-- ==== Sys2Proof/Machine/Array.lean ====
section
/-! DEFINITION.
The stream array as an engine (R230 to R262): ownership, the issue checks of A slots and of follow-ons, the array queue
and its starts, the array's events, and the meanings of A.CMD and A.CFG. -/

namespace Sys2Proof.Machine

/-! ### Ownership and work (R232, R241) -/

/-- A fault found after issue, which names its slot (R34). -/
def afterFault (code : BitVec 8) (addr : Va) (src : FaultSource) (slot : BitVec 2) (bundle : BitVec 64) : FaultRec :=
  { code := code, addr := addr, mask := 1#4 <<< slot.toNat, after := true, source := src, slot := slot, bundle := bundle }

def arrayOf (s : State) (c : ClusterNo) : ArraySt := (s.cluster c).array

/-- The units that have work in the array (R232). -/
def arrayWork (a : ArraySt) : List Uid :=
  (if a.state == .run then a.streamUid.toList else []) ++ a.queue.map ArrayCmd.uid
    ++ (match a.exec with | some x => [x.cmd.uid] | none => []) ++ a.conv.map fun x => x.cmd.uid

/-- The array's running unit's segment runs (R241); the hold line is the caller's. -/
def arrayRuns (s : State) (c : ClusterNo) : Bool :=
  match (s.cluster c).running with
  | some u => (arrayWork (arrayOf s c)).contains u
  | none => false

/-- The array is idle (R257). -/
def arrayIdle (a : ArraySt) : Bool := a.queue.isEmpty && a.state != .run && a.exec.isNone && a.conv.isEmpty

/-- The launch of a unit owns the array, and no other unit of it has work there (R232). -/
def ownsArray (s : State) (uid : Uid) (u : UnitSt) : Bool :=
  let a := arrayOf s u.ident.cluster
  a.owner.isSome && a.owner == u.ident.launch && (arrayWork a).all fun x => x == uid

/-- ARRAY_FAULT of the bundle when a condition holds. -/
def arrayIf (u : UnitSt) (c : Bool) : SlotResult := failIf c cArray u.bundleVa

/-- A command as it would be accepted, with the staging registers and modes read at issue (R47, R246). -/
def mkArrayCmd (s : State) (uid : Uid) (u : UnitSt) (op : BitVec 4) (hdr : BitVec 24) (bundle : BitVec 64)
    (slot : BitVec 2) (fol : Option (BitVec 1)) : ArrayCmd :=
  let a := arrayOf s u.ident.cluster
  { op := op, hdr := hdr, uid := uid, tag := u.eng.arrayTag, bundle := bundle, slot := slot
    ag := Vector.ofFn fun i => a.ag.get ⟨i.val, by omega⟩, slen := a.slen, mode := a.mode, spread := a.spread, nm := a.nm,
    pair := a.pair, rowseed := a.rowseed, colseed := a.colseed, rmode := u.csr.rmode, inPos := 0, outPos := 0, claim := 0,
    fol := fol, claimed := false, stoppedByKill := false, after := 0 }

/-! ### Issue checks (R235, R238, R239, R247, R249, R252 to R255) -/

/-- A ring handle that a command names: allocated, in banks that the unit owns. -/
def ringTile (s : State) (uid : Uid) (u : UnitSt) (h : BitVec 8) : SlotResult :=
  match u.handle? h with
  | none => .fault cTile (handleAddr h)
  | some x => failIf (!ownsRange (s.cluster u.ident.cluster) uid x.level x.base x.size) cTile (handleAddr h)

/-- A ring handle that a command names: a ring at level TILE or CHIP of the slab size and number it needs. -/
def ringKind (u : UnitSt) (h : BitVec 8) (need slabs : Nat) : SlotResult :=
  match u.handle? h with
  | none => .done
  | some x => failIf (!x.ring || x.level == 2 || decide (x.slabSize < need) || decide (x.slabs < slabs)) cRing (handleAddr h)

/-- Formats of a mode's activations and weights (R174). -/
def formatOk (mode : BitVec 2) (f : Nat) : Bool :=
  match mode with
  | 0 => decide (3 ≤ f ∧ f ≤ 5)
  | 1 => decide (3 ≤ f ∧ f ≤ 8)
  | _ => decide (6 ≤ f ∧ f ≤ 8)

______

* **What is required**: Across all the records, find the lines containing the word "arrayWork" and reproduce each one.

* **Response to this task**:
def arrayWork (a : ArraySt) : List Uid :=
  | some u => (arrayWork (arrayOf s c)).contains u
  a.owner.isSome && a.owner == u.ident.launch && (arrayWork a).all fun x => x == uid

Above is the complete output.